- _TASK PROMPT_
Return exactly the lines below, starting with the one that has "theorem test_mul_min : let" and going on through the one that has "out (.iadd64 0 4 6 8) x 5".

- _DATA SECTION_
-- ==== Sys2Proof/Tests/Slice0.lean ====
section
/-!
SUPPORT. The model's own tests: a witness for the hypotheses of each statement, with what the manual gives there; words of the
manual that decode; ill-formed instructions.
-/
namespace Sys2Proof.Tests
open Machine Rules

/-- The state whose next word is i, in a bundle of eight lanes that has just started. -/
def at_ (i : Instr) : State := State.reset.placeWord ((encode i).getD 0)

/-- There, with v registers set (in ascending order). -/
def given (i : Instr) (vs : List (Nat × Val)) : State :=
  let s := at_ i
  s.setBun { s.bun with v := vs.map fun p => (p.1, .val p.2) }

/-- given, with k registers set too. -/
def masked (i : Instr) (vs : List (Nat × Val)) (ks : List (Nat × DWord)) : State :=
  (given i vs).setStr { (given i vs).str with k := ks }

/-- Nothing stands against i in a state where it is the next word. -/
def readyIn (s : State) (i : Instr) : Bool := s.wordNow == encode i && (encode i).isSome && s.clear i && s.room i
def ready (i : Instr) : Bool := readyIn (at_ i) i

/-- The state i leaves, and a register's lanes there. -/
def after (i : Instr) (s : State) : State := match exec i s with
  | .next t => t
  | _ => s
def lanesOf (s : State) (r : Nat) : List Nat := (List.range 8).map fun j => ((s.readV r).lane j).toNat

/-- Lane 0 of register r after i with v registers given. -/
def out (i : Instr) (vs : List (Nat × Val)) (r : Nat) : Nat := ((after i (given i vs)).readV r).lane 0 |>.toNat

def intWords : List Instr :=
  [.iadd 0 2 4 5 6, .isub 0 1 4 5 6, .imul 0 4 5 6, .imulh 0 2 4 5 6, .imac 0 4 5 6, .imin 0 1 4 5 6, .imax 0 0 4 5 6, .and 0 4 5 6,
   .or 0 4 5 6, .xor 0 4 5 6, .andn 0 4 5 6, .shl 0 4 5 6, .shr 0 4 5 6, .sar 0 4 5 6, .rotl 0 4 5 6, .bfx 0 1 4 5 6, .bfi 0 4 5 6,
   .popc 0 4 5, .clz 0 4 5, .brev 0 4 5, .mov 0 4 5]
def pairWords : List Instr := [.iadd64 0 4 6 8, .isub64 0 4 6 8, .mov64 0 4 6, .iaddi64 4 6 0x400]
def immWords : List Instr :=
  [.iaddi 4 5 0x400, .andi 4 5 0x7FF, .ori 4 5 0x7FF, .xori 4 5 0x7FF, .shli 4 5 31, .shri 4 5 31, .sari 4 5 31, .imuli 4 5 0x400,
   .ldiLo 4 0x3FFFF, .ldiHi 4 0x3FFF, .ldiS 4 0x3FFFF, .ldif 4 0x3FFFF, .affine 4 5 0x7FF]

section
set_option Elab.async false
set_option maxRecDepth 10000

/-- Witness of IntegerResults: every instruction it names stands ready somewhere. -/
theorem test_int_ready : (∀ i ∈ intWords, ready i = true ∧ (intResult i).isSome = true) ∧
    (∀ i ∈ pairWords, ready i = true ∧ (pairResult i).isSome = true) ∧ ∀ i ∈ immWords, ready i = true ∧ (immResult i).isSome = true := by
  decide +kernel

/-- Sums and differences at the ends of the range, by the table of R54. -/
theorem test_add_sub : let x := fun (a b : Word) => [(5, Val.u a), (6, .u b)]
    out (.iadd 0 0 4 5 6) (x 0xFFFFFFFF 1) 4 = 0 ∧ out (.iadd 0 1 4 5 6) (x 0x7FFFFFFF 1) 4 = 0x7FFFFFFF ∧
    out (.iadd 0 2 4 5 6) (x 0xFFFFFFFF 1) 4 = 0xFFFFFFFF ∧ out (.isub 0 1 4 5 6) (x 0x80000000 1) 4 = 0x80000000 ∧
    out (.isub 0 2 4 5 6) (x 0 1) 4 = 0 ∧ out (.isub 0 0 4 5 6) (x 0 1) 4 = 0xFFFFFFFF := by decide +kernel

/-- Products and extremes by R54. -/
theorem test_mul_min : let x := fun (a b : Word) => [(4, Val.u 7), (5, .u a), (6, .u b)]
    out (.imul 0 4 5 6) (x 0x10001 0x10000) 4 = 0x10000 ∧ out (.imulh 0 0 4 5 6) (x 0xFFFFFFFF 0xFFFFFFFF) 4 = 0 ∧
    out (.imulh 0 1 4 5 6) (x 0xFFFFFFFF 0xFFFFFFFF) 4 = 0xFFFFFFFE ∧ out (.imulh 0 2 4 5 6) (x 0xFFFFFFFF 0xFFFFFFFF) 4 = 0xFFFFFFFF ∧
    out (.imac 0 4 5 6) (x 3 5) 4 = 22 ∧ out (.imin 0 0 4 5 6) (x 0xFFFFFFFF 1) 4 = 0xFFFFFFFF ∧
    out (.imin 0 1 4 5 6) (x 0xFFFFFFFF 1) 4 = 1 ∧ out (.imax 0 0 4 5 6) (x 0xFFFFFFFF 1) 4 = 1 := by decide +kernel

/-- Bits and shifts by R54, a field cut at bit 31 by R55. -/
theorem test_bits : let x := fun (a b : Word) => [(4, Val.u 0x12345678), (5, .u a), (6, .u b)]
    out (.and 0 4 5 6) (x 0xF0F0 0xFF00) 4 = 0xF000 ∧ out (.or 0 4 5 6) (x 0xF0F0 0xFF00) 4 = 0xFFF0 ∧
    out (.xor 0 4 5 6) (x 0xF0F0 0xFF00) 4 = 0x0FF0 ∧ out (.andn 0 4 5 6) (x 0xF0F0 0xFF00) 4 = 0x00F0 ∧
    out (.shl 0 4 5 6) (x 0x80000001 33) 4 = 2 ∧ out (.shr 0 4 5 6) (x 0x80000000 31) 4 = 1 ∧
    out (.sar 0 4 5 6) (x 0x80000000 31) 4 = 0xFFFFFFFF ∧ out (.rotl 0 4 5 6) (x 0x80000001 1) 4 = 3 ∧
    out (.bfx 0 1 4 5 6) (x 0xF0000000 0x81C) 4 = 0xFFFFFFFF ∧ out (.bfx 0 0 4 5 6) (x 0xF0000000 0x81C) 4 = 0xF ∧
    out (.bfi 0 4 5 6) (x 0xFA 0x81C) 4 = 0xA2345678 ∧ out (.popc 0 4 5) (x 0xF0F0 0) 4 = 8 ∧ out (.clz 0 4 5) (x 0 0) 4 = 32 ∧
    out (.clz 0 4 5) (x 1 0) 4 = 31 ∧ out (.brev 0 4 5) (x 1 0) 4 = 0x80000000 ∧ out (.mov 0 4 5) (x 9 0) 4 = 9 := by decide +kernel

/-- Pairs carry from word to word; immediates extend as R58 says. -/
theorem test_pairs_imm : let x := [(4, Val.u 0xFFFFFFFF), (5, .u 1), (6, .u 0xFFFFFFFF), (7, .u 0), (8, .u 1), (9, .u 0)]
    out (.iadd64 0 4 6 8) x 5 = 1 ∧ out (.iadd64 0 4 6 8) x 4 = 0 ∧ out (.isub64 0 4 8 6) x 5 = 0xFFFFFFFF ∧ out (.mov64 0 4 6) x 5 = 0 ∧
    out (.iaddi64 4 8 0x7FE) x 5 = 0xFFFFFFFF ∧ out (.iaddi 4 5 0x7FF) x 4 = 0 ∧ out (.andi 4 6 0x7FF) x 4 = 0x7FF ∧
    out (.ori 4 5 0x400) x 4 = 0x401 ∧ out (.xori 4 6 0x7FF) x 4 = 0xFFFFF800 ∧ out (.shli 4 5 31) x 4 = 0x80000000 ∧
    out (.shri 4 6 31) x 4 = 1 ∧ out (.sari 4 6 31) x 4 = 0xFFFFFFFF ∧ out (.imuli 4 5 0x7FF) x 4 = 0xFFFFFFFF ∧
    out (.ldiLo 4 0x3FFFF) x 4 = 0x3FFFF ∧ out (.ldiHi 4 1) x 4 = 0x7FFFF ∧ out (.ldiS 4 0x3FFFF) x 4 = 0xFFFFFFFF ∧
    out (.ldif 4 0xFE00) x 4 = 0x3F800000 := by decide +kernel

/-- The worked affine of the grammar's word: lane j gets a + 4 j, tag A (04 R113, R128). -/
theorem test_affine : lanesOf (after (.affine 4 5 4) (given (.affine 4 5 4) [(5, .u 100)])) 4 = [100, 104, 108, 112, 116, 120, 124, 128] ∧
    ((after (.affine 4 5 4) (given (.affine 4 5 4) [(5, .u 100)])).readV 4).tag = 1 := by decide +kernel

/-- Witness of SelectResults, LaneExchange, CompareResults, MaskResults and ReductionResults: their instructions stand ready, at width 8. -/
theorem test_lane_words_ready :
    (∀ i ∈ ([.sel 0 3 4 5 6, .movk 0 4 15, .shapeof 0 4 5, .shapegen 0 4 5, .shflIdx 0 4 5 6, .shflXor 0 4 5 6, .shflUp 0 4 5 6,
      .shflDn 0 4 5 6, .ballot 0 15 5, .readlane 0 4 5 6, .redadd 0 0 4 5 6, .redadd 0 1 4 5 6, .redadd 0 2 4 5 6, .redadd 0 3 4 6 8,
      .redmm 0 0 4 5 6, .redmm 0 1 4 5 6, .redmm 0 2 4 5 6, .redmm 0 3 4 5 6, .scan 0 0 4 5 6, .scan 0 1 4 5 6, .scan 0 2 4 5 6] : List Instr),
        ready i = true) ∧ (at_ (.ballot 0 15 5)).grp.w = 2 ^ 3 ∧ (at_ (.ballot 0 15 5)).lanes = 8 := by decide +kernel

theorem test_compares_ready :
    (∀ i ∈ ([.icmpEq 0 0 3 5 6, .icmpNe 0 1 3 5 6, .icmpLt 0 2 3 5 6, .icmpLe 0 0 3 5 6, .icmpLtn 0 0 3 5 6, .icmpLen 0 0 3 5 6,
      .icmpiEq 3 5 0x7FF, .icmpiLt 3 5 0x7FF, .icmpiLtn 3 5 0x7FF, .fcmpEq 0 0 3 5 6, .fcmpNe 0 0 3 5 6, .fcmpLt 0 0 3 5 6,
      .fcmpLe 0 0 3 5 6, .fcmpUn 0 0 3 5 6, .dcmpLt 0 0 3 6 8, .dcmpEq 0 0 3 6 8] : List Instr),
        ready i = true ∧ (compare i (at_ i)).isSome = true) ∧
    (∀ i ∈ ([.kopAnd 3 4 5, .kopOr 3 4 5, .kopXor 3 4 5, .kopAndn 3 4 5, .kopNot 3 4, .kopMov 3 4, .kopSetall 3, .kopClear 3] : List Instr),
        ready i = true ∧ (kopResult i).isSome = true) ∧
    (∀ i ∈ ([.kexecSave 3, .kexecSet 4, .kexecAnd 4, .kexecAndn 4, .kexecOr 4, .kexecAll] : List Instr), ready i = true) := by decide +kernel

/-- Lane 0 to 7 hold 0 to 7 in v5; shuffles by R121 with 1 in every lane of v6. -/
theorem test_shuffles : let x := [(5, Val.a 0 1), (6, .u 1)]
    let r := fun i => lanesOf (after i (given i x)) 4
    r (.shflXor 0 4 5 6) = [1, 0, 3, 2, 5, 4, 7, 6] ∧ r (.shflUp 0 4 5 6) = [0, 0, 1, 2, 3, 4, 5, 6] ∧
    r (.shflDn 0 4 5 6) = [1, 2, 3, 4, 5, 6, 7, 7] ∧ r (.shflIdx 0 4 5 6) = [1, 1, 1, 1, 1, 1, 1, 1] ∧
    r (.readlane 0 4 5 6) = [1, 1, 1, 1, 1, 1, 1, 1] ∧ r (.scan 0 0 4 5 6) = [1, 2, 4, 7, 11, 16, 22, 29] ∧
    r (.redadd 0 0 4 5 6) = List.replicate 8 29 ∧ r (.redmm 0 1 4 5 6) = List.replicate 8 7 ∧
    r (.shapeof 0 4 5) = List.replicate 8 1 ∧ ((after (.shapegen 0 4 5) (given (.shapegen 0 4 5) x)).readV 4).tag = 2 := by decide +kernel

/-- BALLOT takes the lanes whose word is not 0; MOVK and SEL read k bits; signed and unsigned compares differ at the sign bit. -/
theorem test_ballot_compare : let x := [(5, Val.a 0xFFFFFFFF 1), (6, .u 1)]
    let k := fun i => ((after i (given i x)).readK 3).toNat
    k (.ballot 0 3 5) = 0xFD ∧ k (.icmpLt 0 0 3 5 6) = 0x03 ∧ k (.icmpLtn 0 0 3 5 6) = 0x02 ∧ k (.icmpEq 0 0 3 5 6) = 0x04 ∧
    k (.icmpNe 0 0 3 5 6) = 0xFB ∧ k (.icmpLe 0 0 3 5 6) = 0x07 ∧ k (.icmpLen 0 0 3 5 6) = 0x06 ∧ k (.icmpiEq 3 5 0x7FF) = 0x01 ∧
    k (.icmpiLt 3 5 0) = 0x01 ∧ k (.icmpiLtn 3 5 0x7FF) = 0xFE ∧ k (.kopSetall 3) = 0xFF ∧ k (.kopNot 3 4) = 0xFF := by decide +kernel

/-- Bits of k3 are 0x0F: SEL, MOVK, and the four KOPs of two k registers, k4 being 0x33. -/
theorem test_masks : let s := fun i => masked i [(5, Val.u 7), (6, .a 10 1)] [(3, 0x0F), (4, 0x33)]
    let k := fun i => ((after i (s i)).readK 5).toNat
    lanesOf (after (.sel 0 3 4 5 6) (s (.sel 0 3 4 5 6))) 4 = [7, 7, 7, 7, 14, 15, 16, 17] ∧
    lanesOf (after (.movk 0 4 3) (s (.movk 0 4 3))) 4 = [1, 1, 1, 1, 0, 0, 0, 0] ∧ k (.kopAnd 5 3 4) = 0x03 ∧ k (.kopOr 5 3 4) = 0x3F ∧
    k (.kopXor 5 3 4) = 0x3C ∧ k (.kopAndn 5 3 4) = 0x0C ∧ k (.kopMov 5 3) = 0x0F ∧ k (.kopClear 5) = 0 ∧ k (.kexecSave 5) = 0xFF ∧
    (after (.kexecSet 3) (s (.kexecSet 3))).str.exec = 0x0F ∧ (after (.kexecAndn 3) (s (.kexecAndn 3))).str.exec = 0xF0 ∧
    (after (.kexecAnd 4) (s (.kexecAnd 4))).str.exec = 0x33 ∧ (after (.kexecOr 4) (s (.kexecOr 4))).str.exec = 0xFF := by decide +kernel

/-- Witness of ResultLanes and QueueResults, at the ends of their ranges: a result of two words ending at v95, an o register, an x register
of the A-stream, an empty EXEC over plain registers, and queue 0. -/
theorem test_results_witness : let s := at_ (.mov 0 4 5)
    let e := s.setStr { s.str with exec := 0, clause := { s.str.clause with exec0 := 0, execP := 0 } }
    let a := at_ (.agdim 3 4 0)
    s.exec0 = 0xFF ∧ s.cur.acc = false ∧ 0x5E + 2 ≤ 0x60 ∧ e.exec0 = 0 ∧ (∀ d ∈ [0, 0x5F, 0x60, 0x67], e.plainDes d = true) ∧
    s.exec0.getLsbD 7 = true ∧ s.exec0.getLsbD 8 = false ∧ isQ 0x70 = true ∧ isQ 0x7F = true ∧ isQ 0x6F = false ∧
    (∀ j, j ∈ s.bun.autoSlots → j ∈ s.bun.autoSlots) ∧ a.cur.acc = true ∧ 0x1F + 1 ≤ 0x20 := by decide +kernel

/-- Witness of FloatResults and ClassAndConvert: every instruction stands ready under every type it has. -/
theorem test_float_ready :
    (∀ m : BitVec 2, let x : Bool := m == 3#2
      let a : BitVec 7 := if x then 6 else 5
      let b : BitVec 7 := if x then 8 else 6
      ∀ i ∈ ([.fadd 0 m 4 a b, .fsub 0 m 4 a b, .fmul 0 m 4 a b, .ffma 0 m 4 a b, .ffms 0 m 4 a b, .fnma 0 m 4 a b, .fmin 0 m 4 a b,
        .fmax 0 m 4 a b, .fabs 0 m 4 a, .fneg 0 m 4 a] : List Instr), ready i = true ∧ (floatResult i).isSome = true) ∧
    (∀ i ∈ ([.fclass 0 4 5, .cvt 4 5 0x9 0xA 5, .cvt 4 6 0xB 0xB 0, .cvt 4 5 0x0 0xA 6, .gets 4 0, .gets 4 0x51, .sets 5 0x28] :
      List Instr), ready i = true) := by decide +kernel

/-- Sums, products and fused products by R82, the extremes and NaNs of R84's own examples, R85. -/
theorem test_floats : let f := fun (i : Instr) (d a b : Word) => out i [(4, .u d), (5, .u a), (6, .u b)] 4
    f (.fadd 0 0 4 5 6) 0 0x3F800000 0x33800000 = 0x3F800000 ∧ f (.fadd 0 0 4 5 6) 0 0x3F800000 0x34400000 = 0x3F800002 ∧
    f (.fsub 0 0 4 5 6) 0 0x3F800000 0x3F800000 = 0 ∧ f (.fmul 0 0 4 5 6) 0 0x40000000 0x40400000 = 0x40C00000 ∧
    f (.ffma 0 0 4 5 6) 0x3F800000 0x40000000 0x40400000 = 0x40E00000 ∧ f (.ffms 0 0 4 5 6) 0x3F800000 0x40000000 0x40400000 = 0x40A00000 ∧
    f (.fnma 0 0 4 5 6) 0x40E00000 0x40000000 0x40400000 = 0x3F800000 ∧ f (.fmin 0 0 4 5 6) 0 0x80000000 0 = 0x80000000 ∧
    f (.fmin 0 0 4 5 6) 0 0 0x80000000 = 0x80000000 ∧ f (.fmax 0 0 4 5 6) 0 0x7FC01234 0x40400000 = 0x40400000 ∧
    f (.fabs 0 0 4 5) 0 0xBF800000 0 = 0x3F800000 ∧ f (.fneg 0 0 4 5) 0 0xFFC00001 0 = 0x7FC00000 ∧
    f (.fadd 0 1 4 5 6) 0 0x3C003C00 0x40003C00 = 0x42004000 ∧ f (.fmul 0 2 4 5 6) 0 0x3F804000 0x40004000 = 0x40004080 := by decide +kernel

/-- FCLASS by the table of R88; CVT by the examples of R90; 1.0 + 2.0 as f64 in pairs. -/
theorem test_class_cvt : let f := fun (i : Instr) (a : Word) => out i [(5, .u a)] 4
    f (.fclass 0 4 5) 0xFF800000 = 1 ∧ f (.fclass 0 4 5) 0x80000000 = 8 ∧ f (.fclass 0 4 5) 1 = 32 ∧ f (.fclass 0 4 5) 0x3F800000 = 64 ∧
    f (.fclass 0 4 5) 0x7F800001 = 256 ∧ f (.fclass 0 4 5) 0x7FC00000 = 512 ∧
    f (.cvt 4 5 0x0 0xA 0) 0xC0200000 = 0xFFFFFFFE ∧ f (.cvt 4 5 0x0 0xA 6) 0xC0200000 = 0xFFFFFFFD ∧
    f (.cvt 4 5 0x0 0xA 1) 0xC0200000 = 0xFFFFFFFE ∧ f (.cvt 4 5 0x0 0xA 3) 0xC0200000 = 0xFFFFFFFD ∧
    f (.cvt 4 5 0x0 0xA 4) 0xC0200000 = 0xFFFFFFFD ∧ f (.cvt 4 5 0x1 0xA 0) 0x43960000 = 0xFF ∧
    f (.cvt 4 5 0xC 0xA 0) 0x43FA0000 = 0x7E ∧ f (.cvt 4 5 0xC 0xA 0) 0x3A83126F = 0x01 ∧ f (.cvt 4 5 0xA 0xE 0) 0x5A = 0x40500000 ∧
    f (.cvt 4 5 0xA 0xF 0) 0x2B = 0xBEE00000 ∧
    out (.fadd 0 3 4 6 8) [(6, .u 0), (7, .u 0x3FF00000), (8, .u 0), (9, .u 0x40000000)] 5 = 0x40080000 := by decide +kernel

- _RESPONSE TO THIS EXERCISE_
theorem test_mul_min : let x := fun (a b : Word) => [(4, Val.u 7), (5, .u a), (6, .u b)]
    out (.imul 0 4 5 6) (x 0x10001 0x10000) 4 = 0x10000 ∧ out (.imulh 0 0 4 5 6) (x 0xFFFFFFFF 0xFFFFFFFF) 4 = 0 ∧
    out (.imulh 0 1 4 5 6) (x 0xFFFFFFFF 0xFFFFFFFF) 4 = 0xFFFFFFFE ∧ out (.imulh 0 2 4 5 6) (x 0xFFFFFFFF 0xFFFFFFFF) 4 = 0xFFFFFFFF ∧
    out (.imac 0 4 5 6) (x 3 5) 4 = 22 ∧ out (.imin 0 0 4 5 6) (x 0xFFFFFFFF 1) 4 = 0xFFFFFFFF ∧
    out (.imin 0 1 4 5 6) (x 0xFFFFFFFF 1) 4 = 1 ∧ out (.imax 0 0 4 5 6) (x 0xFFFFFFFF 1) 4 = 1 := by decide +kernel

/-- Bits and shifts by R54, a field cut at bit 31 by R55. -/
theorem test_bits : let x := fun (a b : Word) => [(4, Val.u 0x12345678), (5, .u a), (6, .u b)]
    out (.and 0 4 5 6) (x 0xF0F0 0xFF00) 4 = 0xF000 ∧ out (.or 0 4 5 6) (x 0xF0F0 0xFF00) 4 = 0xFFF0 ∧
    out (.xor 0 4 5 6) (x 0xF0F0 0xFF00) 4 = 0x0FF0 ∧ out (.andn 0 4 5 6) (x 0xF0F0 0xFF00) 4 = 0x00F0 ∧
    out (.shl 0 4 5 6) (x 0x80000001 33) 4 = 2 ∧ out (.shr 0 4 5 6) (x 0x80000000 31) 4 = 1 ∧
    out (.sar 0 4 5 6) (x 0x80000000 31) 4 = 0xFFFFFFFF ∧ out (.rotl 0 4 5 6) (x 0x80000001 1) 4 = 3 ∧
    out (.bfx 0 1 4 5 6) (x 0xF0000000 0x81C) 4 = 0xFFFFFFFF ∧ out (.bfx 0 0 4 5 6) (x 0xF0000000 0x81C) 4 = 0xF ∧
    out (.bfi 0 4 5 6) (x 0xFA 0x81C) 4 = 0xA2345678 ∧ out (.popc 0 4 5) (x 0xF0F0 0) 4 = 8 ∧ out (.clz 0 4 5) (x 0 0) 4 = 32 ∧
    out (.clz 0 4 5) (x 1 0) 4 = 31 ∧ out (.brev 0 4 5) (x 1 0) 4 = 0x80000000 ∧ out (.mov 0 4 5) (x 9 0) 4 = 9 := by decide +kernel

/-- Pairs carry from word to word; immediates extend as R58 says. -/
theorem test_pairs_imm : let x := [(4, Val.u 0xFFFFFFFF), (5, .u 1), (6, .u 0xFFFFFFFF), (7, .u 0), (8, .u 1), (9, .u 0)]
    out (.iadd64 0 4 6 8) x 5 = 1 ∧ out (.iadd64 0 4 6 8) x 4 = 0 ∧ out (.isub64 0 4 8 6) x 5 = 0xFFFFFFFF ∧ out (.mov64 0 4 6) x 5 = 0 ∧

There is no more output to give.